Staff On-Call Duration

Discuss with the team, and pick a duration no less than 3 days, and no more than 7 continuous days for an individual to be on-call. If in doubt I would strongly suggest starting with 7 day durations and adjust from that. The manager of the team should be the escalation above their staff. If an on-call staff needs to adjust their on-call schedule, they should get approval from their manager. The manager should review the on-call schedule with the team regularly.

On-Call Schedule Handoffs

Handoffs between on-call staff should be scheduled consistently during normal business hours during the work week, or for international teams, a consistent time that is agreed upon should be decided. Avoid night time or ‘sleeping’ schedule handoffs. A debrief meeting with minimally the current on-call staffer, and the next on-call staffer should happen at this hand off point to discuss anything that has happened and check that everything has been documented and acted on. It’s a great idea for the manager, or tech lead to also join, or the entire team if they want to, but make it optional.

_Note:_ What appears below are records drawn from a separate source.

-- ==== Sys2Proof/Machine/Core.lean ====
section
/-! DEFINITION. The machine as the host takes it. -/

def Sys2Proof.core : Host.Core :=
  { State := Sys2Proof.Machine.State, Fault := Sys2Proof.Machine.Fault, Refusal := Sys2Proof.Machine.Refusal,
    step := Sys2Proof.Machine.step, reset := Sys2Proof.Machine.State.reset }
end

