/-- R330 to R332, R344, R345, R351, R364: what system software asks of a partition. Quiesce sets QUIESCE and asks every placed gang to
leave. Rebase acts once the partition is quiesced; asked before that it does nothing (the model's reading, log 33). Teardown ends
every open launch with STATUS 6 and no range left, and, shown where nothing of the partition runs, sets the bits, and writes 0 to PTROOT of
its cores and drops their translations. A settled shootdown ends with every read-shared copy of the partition gone, those of other pages too
(the model's choice, log 73). The three ends of a trap park: retry at the
saved PC, delivery to the handler, and the kill, which gives STATUS 7; a trapped fragment that the other fragment's branch has pushed on the
split stack goes on from there; dropped where no group parked by a trap has the slot; the
same asked by stores to the launch unit's registers. -/
def Obligations.PartitionEvents : Prop :=
  ∀ (s : State) (part slot : Nat) (g : Grp),
    exec (.quiesce part) s = .next (s.doQuiesce part)
      ∧ s.doQuiesce part = ((s.gangs.filter fun k => k.part == part && k.place == .placed).map (·.id)).foldl State.askEvict
          (s.updPart part fun p => { p with quiesce := true })
      ∧ ((∀ k ∈ s.gangs, k.part = part → k.place ≠ .placed) → ∃ t, exec (.quiesce part) s = .next t ∧ (t.part part).quiesce = true
          ∧ t.mem = s.mem ∧ t.groups = s.groups ∧ t.gangs = s.gangs ∧ t.launches = s.launches)
      ∧ (s.quiesced part = true → exec (.rebase part) s = .next (s.doRebase part))
      ∧ (s.quiesced part = false → exec (.rebase part) s = .next s)
      ∧ exec (.teardown part) s = .next (s.teardownPart part)
      ∧ (∃ t, exec (.teardown part) s = .next t
          ∧ ∀ l ∈ t.launches, l.part = part → l.complete = false →
              l.ending = true ∧ l.status = 6 ∧ l.ranges = [] ∧ l.again = [] ∧ l.waiting = false)
      ∧ (s.groups = [] → s.waves = [] → s.cpys = [] → s.bcmds = [] → ∃ t, exec (.teardown part) s = .next t
          ∧ (t.part part).torn = true ∧ (t.part part).tdown = true ∧ (t.part part).sd.busy = true ∧ t.mem = s.mem
          ∧ ∀ c, c ∈ s.partCores part → (t.core c).ptroot = 0#32 ∧ (t.core c).tlb = [])
      ∧ (∃ t, exec (.teardownClear part) s = .next t ∧ (t.part part).torn = false
          ∧ (s.tdone part = true → (t.part part).tdown = false) ∧ t.mem = s.mem ∧ t.groups = s.groups)
      ∧ (s.shootdownSettled part = true → ∃ t, exec (.shootdownDone part) s = .next t ∧ (t.part part).sd.busy = false ∧ t.mem = s.mem
          ∧ ∀ c ∈ t.copies, c ∈ s.copies ∧ ¬(c.readShared = true ∧ c.part = part))
      ∧ (s.shootdownSettled part = false → exec (.shootdownDone part) s = .next s)
      ∧ (∀ k, Parked s part slot g k →
          let x := unparked s g
          (x.slot g.trapSlot).hold = .trapPark → (x.slot (!g.trapSlot)).hold = .none → GoesOn x g.trapSlot x.trapPc →
          ∃ t h, exec (.parkRetry part slot) s = .next t ∧ t.mem = s.mem ∧ t.grp g.uid = some h ∧ h.place = .resident ∧ h.cached = true
            ∧ h.slot g.trapSlot = { x.slot g.trapSlot with pc := x.trapPc, hold := .none } ∧ h.slot (!g.trapSlot) = x.slot (!g.trapSlot)
            ∧ h.s = x.s ∧ h.v = x.v ∧ h.p = x.p ∧ h.stack = x.stack)
      ∧ (∀ k, Parked s part slot g k →
          let x := unparked s g
          (x.slot g.trapSlot).hold = .trapPark → (x.slot (!g.trapSlot)).handler = false → x.book.handler ≠ Config.noJoin →
          ∃ t h, exec (.parkDeliver part slot) s = .next t ∧ t.mem = s.mem ∧ t.grp g.uid = some h ∧ h.place = .resident
            ∧ h.slot g.trapSlot = { x.slot g.trapSlot with handler := true, pc := x.book.handler, mode := Config.modeReset, st := .ready,
                                                           hold := .none }
            ∧ h.slot (!g.trapSlot) = x.slot (!g.trapSlot) ∧ h.savedMode = (x.slot g.trapSlot).mode ∧ h.trapInfo = x.trapInfo
            ∧ h.trapPc = x.trapPc ∧ h.s = x.s ∧ h.v = x.v ∧ h.p = x.p)
      ∧ (∀ k, Parked s part slot g k →
          let x := unparked s g
          let deep (hold : Hold) : List Slot := x.stack.map fun y => if y.hold = .trapPark then { y with pc := x.trapPc, hold := hold } else y
          (x.slot g.trapSlot).hold ≠ .trapPark → (∃ y ∈ x.stack, y.hold = .trapPark) → (x.slot (!g.trapSlot)).hold = .none →
          (∃ t h, exec (.parkRetry part slot) s = .next t ∧ t.mem = s.mem ∧ t.grp g.uid = some h ∧ h.place = .resident
              ∧ h.slot0 = x.slot0 ∧ h.slot1 = x.slot1 ∧ h.stack = deep .none)
            ∧ (x.book.handler ≠ Config.noJoin →
              ∃ t h, exec (.parkDeliver part slot) s = .next t ∧ t.mem = s.mem ∧ t.grp g.uid = some h ∧ h.place = .resident
                ∧ h.slot0 = x.slot0 ∧ h.slot1 = x.slot1 ∧ h.stack = deep (.handlerPend x.trapInfo)))
      ∧ (s.trapParked part slot = some g → exec (.parkDeliver part slot) s = .next
          (let v := (s.unpark g.uid).deliverTrap g.uid
           (if v.handles g.uid g.trapSlot then v else v.releaseHeld g.uid (!g.trapSlot)).flushImage g.uid))
      ∧ (s.trapParked part slot = some g → exec (.parkKillGang part slot) s = .next (State.killGang
          (s.updLaunch g.launch fun l => if l.status = 0 then { l with status := 7 } else l) g.gang))
      ∧ (s.trapParked part slot = none → exec (.parkRetry part slot) s = .next s ∧ exec (.parkDeliver part slot) s = .next s
          ∧ exec (.parkKillGang part slot) s = .next s)
      ∧ ((s.part part).quiesce = false → exec (.registerWrite (.unit part 0x18) 1#32) s = .next (s.doQuiesce part))
      ∧ (∀ x : Word, x.getLsbD 31 = true → exec (.registerWrite (.unit part 0x2C) x) s = .next (s.doShootdown part x))
      ∧ exec (.registerWrite (.unit part 0x48) 1#32) s = .next (s.teardownPart part)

Scheduling On-Call and Escalations

Level 1 - Scheduled 1st Responder

Level 2 - Entire Team

Level 3 - Team Manager

The team should have a single rotation for the service when it is escalated to the team which is only triggarable if a service level objective has been missed, and it should escalate to the entire team, or manager after an automatic amount of time if the alert isn’t acknowledged by the on-call staff. The manager can then confirm and assign the page to another staff member as they best see fit.

Pick a single tool to manage on-call schedules, and manage automatic escalation. Then use it. (Examples include Pagerduty, OpsGenie, or VictorOps, or similar tool)

Bonus points for integrating those tools into your system for managing vacation/(P)TO time to make sure people on call are not on vacation. - Lacking an automated tool, the manager for the team should check this manually to ensure on-call staff’s (P)TO do not conflict, or that other staff can cover for the individual.

Choosing how to Communicate

Pick a primary tool to use during an incident that is company approved which is highly reliable, ideally hosted by someone else, and allows for visual, verbal, text, and company confidential file conversation between remote people. Incidents worth waking up from often wake us up from our bed, not from our office chair. (Examples include Slack, Mattermost, Zoom, Google Hangouts or similar tool )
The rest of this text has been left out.